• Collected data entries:

-- ==== Sys2Proof/Laws/Issue.lean ====
section
/-! SUPPORT. What the issue of an instruction does, said once: the state in which its body acts, and how reading, releasing and writing registers
change a warp. -/

namespace Sys2Proof.Machine

/-! ## Warps and their table -/

@[simp] theorem State.warp?_setWarp_self (s : State) (w : Nat) (x : Warp) : (s.setWarp w x).warp? w = some x := by
  simp [State.warp?, State.setWarp]

theorem State.warp?_setWarp_ne (s : State) {w v : Nat} (x : Warp) (h : v ≠ w) : (s.setWarp w x).warp? v = s.warp? v := by
  simp [State.warp?, State.setWarp, Tbl.get?_set_ne _ _ h]

@[simp] theorem State.setWarp_setWarp (s : State) (w : Nat) (x y : Warp) : (s.setWarp w x).setWarp w y = s.setWarp w y := by
  simp [State.setWarp]

@[simp] theorem State.modWarp_setWarp (s : State) (w : Nat) (x : Warp) (g : Warp → Warp) :
    (s.setWarp w x).modWarp w g = s.setWarp w (g x) := by
  simp [State.modWarp]

theorem State.modWarp_eq {s : State} {w : Nat} {x : Warp} (h : s.warp? w = some x) (g : Warp → Warp) : s.modWarp w g = s.setWarp w (g x) := by
  unfold State.warp? at h
  simp [State.modWarp, h]

/-! ## What an instruction does not touch -/

/-- `y` differs from `x` at most in its registers, their kept values, its wait, and the flag and pending trap of poison. -/
structure SameBut (x y : Warp) : Prop where
  still : y.still = x.still
  hw : y.hw = x.hw
  run : y.run = x.run

theorem SameBut.refl (x : Warp) : SameBut x x := ⟨rfl, rfl, rfl⟩
theorem SameBut.trans {x y z : Warp} (a : SameBut x y) (b : SameBut y z) : SameBut x z := ⟨b.still.trans a.still, b.hw.trans a.hw, b.run.trans a.run⟩

theorem SameBut.owner {x y : Warp} (h : SameBut x y) : y.owner = x.owner := (congrArg Warp.owner h.still : _)
theorem SameBut.preds {x y : Warp} (h : SameBut x y) : y.preds = x.preds := (congrArg Warp.preds h.still : _)
theorem SameBut.fp {x y : Warp} (h : SameBut x y) : y.fp = x.fp := (congrArg Warp.fp h.still : _)

theorem foldl_same {α : Type} (g : Warp → α → Warp) (hg : ∀ y a, SameBut y (g y a)) (l : List α) (x : Warp) : SameBut x (l.foldl g x) := by
  induction l generalizing x with
  | nil => exact .refl x
  | cons a l ih => exact (hg x a).trans (ih _)

theorem foldl_keeps {α β : Type} (g : Warp → α → Warp) (p : Warp → β) (hg : ∀ y a, p (g y a) = p y) (l : List α) (x : Warp) : p (l.foldl g x) = p x := by
  induction l generalizing x with
  | nil => rfl
  | cons a l ih => exact (ih _).trans (hg x a)

theorem Warp.poisonSeen_same (x : Warp) (pc : BitVec 57) : SameBut x (x.poisonSeen pc) := by
  refine ⟨?_, rfl, rfl⟩
  simp only [Warp.poisonSeen, Warp.still]
  split <;> rfl

@[simp] theorem Warp.poisonSeen_lbind (x : Warp) (pc : BitVec 57) (n : Nat) : (x.poisonSeen pc).lbind n = x.lbind n := rfl
@[simp] theorem Warp.poisonSeen_ubind (x : Warp) (pc : BitVec 57) (n : Nat) : (x.poisonSeen pc).ubind n = x.ubind n := rfl

theorem Warp.touch_same (x : Warp) (r : Reg) (stamp : Nat) : SameBut x (x.touch r stamp) := by
  cases r <;> simp only [Warp.touch] <;> split <;> exact ⟨rfl, rfl, rfl⟩

@[simp] theorem Warp.touch_trap (x : Warp) (r : Reg) (stamp : Nat) : (x.touch r stamp).trap = x.trap := by
  cases r <;> simp only [Warp.touch] <;> split <;> rfl

@[simp] theorem Warp.touch_psn (x : Warp) (r : Reg) (stamp : Nat) : (x.touch r stamp).psn = x.psn := by
  cases r <;> simp only [Warp.touch] <;> split <;> rfl

@[simp] theorem Warp.touch_lbind (x : Warp) (r : Reg) (stamp n : Nat) : (x.touch r stamp).lbind n = x.lbind n := by
  cases r with
  | x m =>
    simp only [Warp.touch]
    split
    · next q h =>
      simp only [Warp.lbind, Tbl.get?_set]
      split
      · next e => subst e; simp [h, LReg.plain]
      · rfl
    · rfl
  | k m => simp only [Warp.touch]; split <;> rfl

@[simp] theorem Warp.touch_ubind (x : Warp) (r : Reg) (stamp n : Nat) : (x.touch r stamp).ubind n = x.ubind n := by
  cases r with
  | k m =>
    simp only [Warp.touch]
    split
    · next q h =>
      simp only [Warp.ubind, Tbl.get?_set]
      split
      · next e => subst e; simp [h, UReg.plain]
      · rfl
    · rfl
  | x m => simp only [Warp.touch]; split <;> rfl

/-! ## Reading and releasing -/

/-- The flags that reading one register may raise (R26, R27). -/
def Warp.readOne (y : Warp) (x : Warp) (act : Mask) (pc : BitVec 57) (r : Reg) : Warp :=
  let (unbound, bad) := x.readFlaws r act
  let y := if unbound then { y with psn := true } else y
  if bad then y.poisonSeen pc else y

theorem Warp.readAll_def (x : Warp) (sh : Shape) (f : Frame) (act : Mask) (pc : BitVec 57) (stamp : Nat) :
    x.readAll sh f act pc stamp =
      ((sh.reads f).map (·.1)).foldl (fun y r => y.touch r stamp)
        (if act = 0 then x else ((sh.reads f).map (·.1)).foldl (fun y r => y.readOne x act pc r) x) := rfl

theorem Warp.readOne_same (y x : Warp) (act : Mask) (pc : BitVec 57) (r : Reg) : SameBut y (y.readOne x act pc r) := by
  unfold Warp.readOne
  have h : ∀ b : Bool, SameBut y (if b then { y with psn := true } else y) := by intro b; cases b <;> exact ⟨rfl, rfl, rfl⟩
  split
  dsimp only
  split
  · exact (h _).trans (Warp.poisonSeen_same _ _)
  · exact h _

theorem Warp.readOne_lbind (y x : Warp) (act : Mask) (pc : BitVec 57) (r : Reg) (n : Nat) : (y.readOne x act pc r).lbind n = y.lbind n := by
  unfold Warp.readOne
  split
  extract_lets u
  have h : u.lbind n = y.lbind n := by simp only [u]; split <;> rfl
  split
  · rw [Warp.poisonSeen_lbind, h]
  · exact h

theorem Warp.readOne_ubind (y x : Warp) (act : Mask) (pc : BitVec 57) (r : Reg) (n : Nat) : (y.readOne x act pc r).ubind n = y.ubind n := by
  unfold Warp.readOne
  split
  extract_lets u
  have h : u.ubind n = y.ubind n := by simp only [u]; split <;> rfl
  split
  · rw [Warp.poisonSeen_ubind, h]
  · exact h

theorem Warp.readAll_same (x : Warp) (sh : Shape) (f : Frame) (act : Mask) (pc : BitVec 57) (stamp : Nat) : SameBut x (x.readAll sh f act pc stamp) := by
  rw [Warp.readAll_def]
  refine SameBut.trans ?_ (foldl_same _ (fun y r => Warp.touch_same y r stamp) _ _)
  split
  · exact .refl x
  · exact foldl_same _ (fun y r => Warp.readOne_same y x act pc r) _ _

theorem Warp.readAll_lbind (x : Warp) (sh : Shape) (f : Frame) (act : Mask) (pc : BitVec 57) (stamp n : Nat) :
    (x.readAll sh f act pc stamp).lbind n = x.lbind n := by
  rw [Warp.readAll_def, foldl_keeps _ (fun y => y.lbind n) (fun y r => Warp.touch_lbind y r stamp n)]
  split
  · rfl
  · exact foldl_keeps _ (fun y => y.lbind n) (fun y r => Warp.readOne_lbind y x act pc r n) _ _

theorem Warp.readAll_ubind (x : Warp) (sh : Shape) (f : Frame) (act : Mask) (pc : BitVec 57) (stamp n : Nat) :
    (x.readAll sh f act pc stamp).ubind n = x.ubind n := by
  rw [Warp.readAll_def, foldl_keeps _ (fun y => y.ubind n) (fun y r => Warp.touch_ubind y r stamp n)]
  split
  · rfl
  · exact foldl_keeps _ (fun y => y.ubind n) (fun y r => Warp.readOne_ubind y x act pc r n) _ _

theorem Warp.readAll_flaws (x : Warp) (sh : Shape) (f : Frame) (act : Mask) (pc : BitVec 57) (stamp : Nat)
    (h : act = 0 ∨ ∀ p ∈ sh.reads f, x.readFlaws p.1 act = (false, false)) :
    (x.readAll sh f act pc stamp).psn = x.psn ∧ (x.readAll sh f act pc stamp).trap = x.trap := by
  rw [Warp.readAll_def, foldl_keeps _ (fun y => y.psn) (fun y r => Warp.touch_psn y r stamp),
    foldl_keeps _ (fun y => y.trap) (fun y r => Warp.touch_trap y r stamp)]
  split
  · exact ⟨rfl, rfl⟩
  · next ha =>
    have h := h.resolve_left ha
    have key : ∀ (l : List Reg) (y : Warp), (∀ r ∈ l, x.readFlaws r act = (false, false)) → l.foldl (fun y r => y.readOne x act pc r) y = y := by
      intro l
      induction l with
      | nil => intros; rfl
      | cons r l ih =>
        intro y hl
        have h1 : y.readOne x act pc r = y := by simp [Warp.readOne, hl r (by simp)]
        rw [List.foldl_cons, h1]
        exact ih y fun q hq => hl q (List.mem_cons_of_mem _ hq)
    have e := key ((sh.reads f).map (·.1)) x (by
      intro r hr
      obtain ⟨p, hp, rfl⟩ := List.mem_map.1 hr
      exact h p hp)
    rw [e]
    exact ⟨rfl, rfl⟩

theorem Warp.release_same (x : Warp) (r : Reg) (keep : Bool) : SameBut x (x.release r keep) := by
  cases r <;> exact ⟨rfl, rfl, rfl⟩

theorem Warp.release_lbind (x : Warp) (r : Reg) (keep : Bool) (n : Nat) : (x.release r keep).lbind n = if r = .x n then none else x.lbind n := by
  cases r with
  | x m =>
    simp only [Warp.release, Warp.lbind, Tbl.get?_erase, Reg.x.injEq]
    by_cases h : n = m
    · simp [h]
    · simp [h, show m ≠ n from fun e => h e.symm]
  | k m => simp [Warp.release, Warp.lbind]

theorem Warp.release_ubind (x : Warp) (r : Reg) (keep : Bool) (n : Nat) : (x.release r keep).ubind n = if r = .k n then none else x.ubind n := by
  cases r with
  | k m =>
    simp only [Warp.release, Warp.ubind, Tbl.get?_erase, Reg.k.injEq]
    by_cases h : n = m
    · simp [h]
    · simp [h, show m ≠ n from fun e => h e.symm]
  | x m => simp [Warp.release, Warp.ubind]

theorem Warp.release_flaws (x : Warp) (r : Reg) (keep : Bool) : (x.release r keep).psn = x.psn ∧ (x.release r keep).trap = x.trap := by
  cases r <;> exact ⟨rfl, rfl⟩

theorem Warp.releaseAll_lbind (x : Warp) (rs : List (Reg × Bool)) (n : Nat) :
    (x.releaseAll rs).lbind n = if rs.any (·.1 == .x n) then none else x.lbind n := by
  unfold Warp.releaseAll
  induction rs generalizing x with
  | nil => rfl
  | cons p rs ih =>
    rw [List.foldl_cons, ih, Warp.release_lbind, List.any_cons]
    by_cases h : p.1 = Reg.x n <;> simp [h]

theorem Warp.releaseAll_ubind (x : Warp) (rs : List (Reg × Bool)) (n : Nat) :
    (x.releaseAll rs).ubind n = if rs.any (·.1 == .k n) then none else x.ubind n := by
  unfold Warp.releaseAll
  induction rs generalizing x with
  | nil => rfl
  | cons p rs ih =>
    rw [List.foldl_cons, ih, Warp.release_ubind, List.any_cons]
    by_cases h : p.1 = Reg.k n <;> simp [h]

theorem Warp.releaseAll_same (x : Warp) (rs : List (Reg × Bool)) : SameBut x (x.releaseAll rs) :=
  foldl_same (fun (y : Warp) (p : Reg × Bool) => y.release p.1 p.2) (fun y p => Warp.release_same y p.1 p.2) _ _

/-- Reading and releasing leave the rest of a warp, and every register but for the released ones, as they were. -/
theorem Warp.opened_same (x : Warp) (e : Entry) (sh : Shape) (f : Frame) (stamp : Nat) : SameBut x (x.opened e sh f stamp) := by
  have h := (Warp.readAll_same x sh f (x.active f e) e.pc stamp).trans (Warp.releaseAll_same _ (sh.releases f))
  exact ⟨h.still, h.hw, h.run⟩

theorem Warp.opened_lbind (x : Warp) (e : Entry) (sh : Shape) (f : Frame) (stamp n : Nat) :
    (x.opened e sh f stamp).lbind n = if frees sh f (.x n) then none else x.lbind n := by
  have h : (x.opened e sh f stamp).lbind n = ((x.readAll sh f (x.active f e) e.pc stamp).releaseAll (sh.releases f)).lbind n := rfl
  rw [h, Warp.releaseAll_lbind, Warp.readAll_lbind]; rfl

theorem Warp.opened_ubind (x : Warp) (e : Entry) (sh : Shape) (f : Frame) (stamp n : Nat) :
    (x.opened e sh f stamp).ubind n = if frees sh f (.k n) then none else x.ubind n := by
  have h : (x.opened e sh f stamp).ubind n = ((x.readAll sh f (x.active f e) e.pc stamp).releaseAll (sh.releases f)).ubind n := rfl
  rw [h, Warp.releaseAll_ubind, Warp.readAll_ubind]; rfl

theorem Warp.opened_flaws (x : Warp) (e : Entry) (sh : Shape) (f : Frame) (stamp : Nat) : Unflawed x (x.opened e sh f stamp) sh f (x.active f e) := by
  intro h
  have a := Warp.readAll_flaws x sh f (x.active f e) e.pc stamp h
  have b : ∀ (rs : List (Reg × Bool)) (y : Warp), (y.releaseAll rs).psn = y.psn ∧ (y.releaseAll rs).trap = y.trap := by
    intro rs y
    exact ⟨foldl_keeps (fun (y : Warp) (p : Reg × Bool) => y.release p.1 p.2) (fun y => y.psn) (fun y (p : Reg × Bool) => (Warp.release_flaws y p.1 p.2).1) _ _,
      foldl_keeps (fun (y : Warp) (p : Reg × Bool) => y.release p.1 p.2) (fun y => y.trap) (fun y (p : Reg × Bool) => (Warp.release_flaws y p.1 p.2).2) _ _⟩
  have c := b (sh.releases f) (x.readAll sh f (x.active f e) e.pc stamp)
  exact ⟨c.1.trans a.1, congrArg TrapRegs.poison (c.2.trans a.2)⟩

/-! ## The issue of a ready instruction -/

/-- What an answer of a body makes of the state. -/
def Act.after (a : Act) (s : State) (w : Nat) (f : Frame) (e : Entry) : State :=
  match a with
  | .trap code info => s.takeTrap w code info e.pc
  | .hold wt => (s.hold w wt).modWarp w fun q => { q with waitLen := f.form.bytes }
  | .stall wt => s.modWarp w fun q => { q with wait := some wt }
  | .suspend t wt => (t.hold w wt).modWarp w fun q => { q with waitLen := f.form.bytes, run := 0 }
  | .next t => t.retire w f true
  | .jump t => t.retire w f false
  | .done t => t

/-- A ready instruction answers what its body answers in the opened state. -/
theorem Ready.issue {i : Instr} {s : State} {x : Warp} {e : Entry} {sh : Shape} {f : Frame} (h : Ready i s x e sh f) (body : Issue → State → Act) :
    s.issue i body = .next ((body (s.sees x e sh f) (s.opened x e sh f)).after s s.cur f e) := by
  obtain ⟨hw, hh, hf, _, hg⟩ := h
  unfold State.issue
  rw [hw, hf]
  cases hx : x.hw with
  | nil => simp [hx] at hh
  | cons e' es =>
    obtain rfl : e' = e := by simpa [hx] using hh
    simp only [hx, hg]
    rfl

theorem Ready.issueOnce {i : Instr} {s : State} {x : Warp} {e : Entry} {sh : Shape} {f : Frame} (h : Ready i s x e sh f) (body : Issue → State → Act) :
    s.issueOnce i body = .next ((if x.active f e = 0 then Act.next (s.opened x e sh f)
      else body (s.sees x e sh f) (s.opened x e sh f)).after s s.cur f e) := by
  unfold State.issueOnce
  rw [h.issue]
  rfl

/-- A wait or a trap of the gate is the answer, with no effect of the instruction. -/
theorem State.issue_gate {i : Instr} {s : State} {x : Warp} {e : Entry} {sh : Shape} {f : Frame} {a : Act} (hw : s.warp? s.cur = some x)
    (hh : x.hw.head? = some e) (hf : i.shape = (sh, some f)) (hg : s.gate s.cur x sh f (x.active f e) = some a) (body : Issue → State → Act) :
    s.issue i body = .next (a.after s s.cur f e) := by
  unfold State.issue
  rw [hw, hf]
  cases hx : x.hw with
  | nil => simp [hx] at hh
  | cons e' es =>
    obtain rfl : e' = e := by simpa [hx] using hh
    simp only [hx, hg]
    cases a <;> rfl

/-! ## Where code lies does not depend on warps or on issue slots -/

theorem State.skipPads_congr {s t : State} (h : ∀ w x va, t.codeWord w x va = s.codeWord w x va) (w : Nat) (x : Warp) (n : Nat) (pc : BitVec 57) :
    t.skipPads w x n pc = s.skipPads w x n pc := by
  induction n generalizing pc with
  | zero => rfl
  | succ n ih => simp [State.skipPads, h, ih]

end Sys2Proof.Machine
end

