/-! ## States that meet the hypotheses of the obligations

Every sample is ready at a small state, with an active lane. -/

theorem test_ready_int : ∀ i ∈ intSamples, isReady (at_ warp) i = true := by decide +kernel
theorem test_ready_float : ∀ i ∈ floatSamples, isReady (at_ warp) i = true := by decide +kernel
theorem test_ready_flow : ∀ i ∈ flowSamples, isReady (at_ warp) i = true := by decide +kernel
theorem test_ready_cross : ∀ i ∈ crossSamples, isReady (at_ warp) i = true := by decide +kernel
theorem test_ready_sfu : ∀ i ∈ sfuSamples, isReady (at_ warp) i = true := by decide +kernel
theorem test_ready_system : ∀ i ∈ systemSamples, isReady (at_ warp) i = true := by decide +kernel
theorem test_ready_memory : ∀ i ∈ memorySamples, isReady (at_ warp) i = true := by decide +kernel
theorem test_ready_copies : ∀ i ∈ copySamples, isReady (at_ warp) i = true := by decide +kernel
theorem test_ready_matrix : ∀ i ∈ matrixSamples, isReady (at_ warp) i = true := by decide +kernel
theorem test_ready_work : ∀ i ∈ workSamples, isReady (at_ warp) i = true := by decide +kernel

end Sys2Proof.Tests
end

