theorem getLsbD_active {l : Nat} (h : (x.active f e).getLsbD l = true) : e.mask.getLsbD l = true := by
  rw [Warp.active, BitVec.getLsbD_and, Bool.and_eq_true] at h
  exact h.1

theorem Splits.of_forks {target : Fin 32 → Entry} {fprio : BitVec 8} (h : y.hw = (x.replaceHead (s.forks x e f target fprio)).hw) :
    Splits s x y e f (fun l => ((target l).pc, (target l).prio)) fprio := by
  have hstands : ∀ n ∈ s.forks x e f target fprio, ∀ l : Fin 32, n.mask.getLsbD l.val = true → StandsAt y l n.pc n.prio := fun n hn l hl => by
    obtain ⟨b, hb, hpc, hprio, hlanes⟩ := Holds.foldl_new x.hw.tail hn (ne_zero_of_lane hl)
    exact ⟨b, h ▸ hb, hpc, hlanes l hl, hprio⟩
  refine ⟨fun l hl => ?_, fun l he hl => ?_, fun a ha => ?_, fun b hb l hl => ?_⟩
  · refine hstands _ (List.mem_append_left _ (List.mem_map_of_mem (mem_lanesOf.2 hl))) l ?_
    rw [getLsbD_one_shift, beq_self_eq_true]
  · refine hstands _ (List.mem_append_right _ List.mem_cons_self) l ?_
    rw [BitVec.getLsbD_and, BitVec.getLsbD_not, he, hl]
    simp
  · obtain ⟨b, hb, hpc, hprio, hlanes⟩ := Holds.foldl ⟨a, ha, .refl a⟩ (s.forks x e f target fprio)
    exact ⟨b, h ▸ hb, hpc, hprio, hlanes⟩
  · rw [h] at hb
    rcases Entry.lane_of_foldl_add hb hl with ⟨n, hn, -, hnl⟩ | h
    · left
      rcases List.mem_append.1 hn with hn | hn
      · obtain ⟨k, hk, rfl⟩ := List.mem_map.1 hn
        rw [getLsbD_one_shift, beq_iff_eq] at hnl
        exact getLsbD_active (hnl ▸ mem_lanesOf.1 hk)
      · obtain rfl := List.mem_singleton.1 hn
        rw [BitVec.getLsbD_and, Bool.and_eq_true] at hnl
        exact hnl.1
    · exact .inr h

/-! ## An instruction that has changed the frontier -/

theorem Warp.replaceHead_congr (h : z.hw = x.hw) (es : List Entry) : (z.replaceHead es).hw = (x.replaceHead es).hw :=
  congrArg (fun hw : List Entry => es.foldl Entry.add hw.tail) h

/-- An instruction retires that has put entries in the place of the head (R120). -/
theorem Ready.jumps (_ : Ready i s x e sh f) (hz : Wrote x z e sh f) (es : List Entry) :
    ∃ y, Retires s ((s.setWarp s.cur (z.replaceHead es)).retire s.cur f false) x y e sh f ∧ y.hw = (x.replaceHead es).hw ∧ y.still = z.still ∧
      y.x = z.x ∧ y.k = z.k := by
  obtain ⟨hw, ho⟩ := State.retire_only_warp s (z.replaceHead es) f false
  have hrun : (Warp.retired s s.cur (z.replaceHead es) f false).run = if f.eor then 0 else x.run + 1 :=
    congrArg (fun n : Nat => if f.eor then 0 else n + 1) hz.run
  exact ⟨_, ⟨hw, hrun, hz.wait, ho, ⟨hz.regs.lanes, hz.regs.unis⟩, hz.flaws⟩, Warp.replaceHead_congr hz.hw es, rfl, rfl, rfl⟩

/-- Code lies where it lay for the warp that an instruction writes. -/
theorem State.land_setWarp (s : State) (hown : z.owner = x.owner) (pc : BitVec 57) : (s.setWarp s.cur z).land s.cur z pc = s.land s.cur x pc :=
  (SameCode.setWarp s s.cur z).land s.cur hown pc

theorem Issue.branch_setWarp (hown : z.owner = x.owner) (target : Fin 32 → Entry) (fprio : BitVec 8) :
    (s.sees x e sh f).branch (s.setWarp s.cur z) target fprio = s.setWarp s.cur (z.replaceHead (s.forks x e f target fprio)) := by
  have hmod : (s.sees x e sh f).branch (s.setWarp s.cur z) target fprio = s.setWarp s.cur (z.replaceHead
      ((lanesOf (x.active f e)).map (fun l => { target l with pc := (s.setWarp s.cur z).land s.cur z (target l).pc, mask := 1#32 <<< l.val }) ++
        [{ prio := fprio, pc := (s.setWarp s.cur z).land s.cur z (e.pc + BitVec.ofNat 57 f.form.bytes), mask := e.mask &&& ~~~(x.active f e) }])) :=
    State.modWarp_setWarp ..
  rw [hmod]
  simp only [State.land_setWarp s hown, State.forks]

• WHAT YOU WILL DO: Return exactly the lines above from the line that has "theorem test_ready_work : ∀" through the line that has "have hstands : ∀", inclusive, and nothing else.

• RESPONSE TO THIS TASK:
theorem test_ready_work : ∀ i ∈ workSamples, isReady (at_ warp) i = true := by decide +kernel

end Sys2Proof.Tests
end

theorem getLsbD_active {l : Nat} (h : (x.active f e).getLsbD l = true) : e.mask.getLsbD l = true := by
  rw [Warp.active, BitVec.getLsbD_and, Bool.and_eq_true] at h
  exact h.1

theorem Splits.of_forks {target : Fin 32 → Entry} {fprio : BitVec 8} (h : y.hw = (x.replaceHead (s.forks x e f target fprio)).hw) :
    Splits s x y e f (fun l => ((target l).pc, (target l).prio)) fprio := by
  have hstands : ∀ n ∈ s.forks x e f target fprio, ∀ l : Fin 32, n.mask.getLsbD l.val = true → StandsAt y l n.pc n.prio := fun n hn l hl => by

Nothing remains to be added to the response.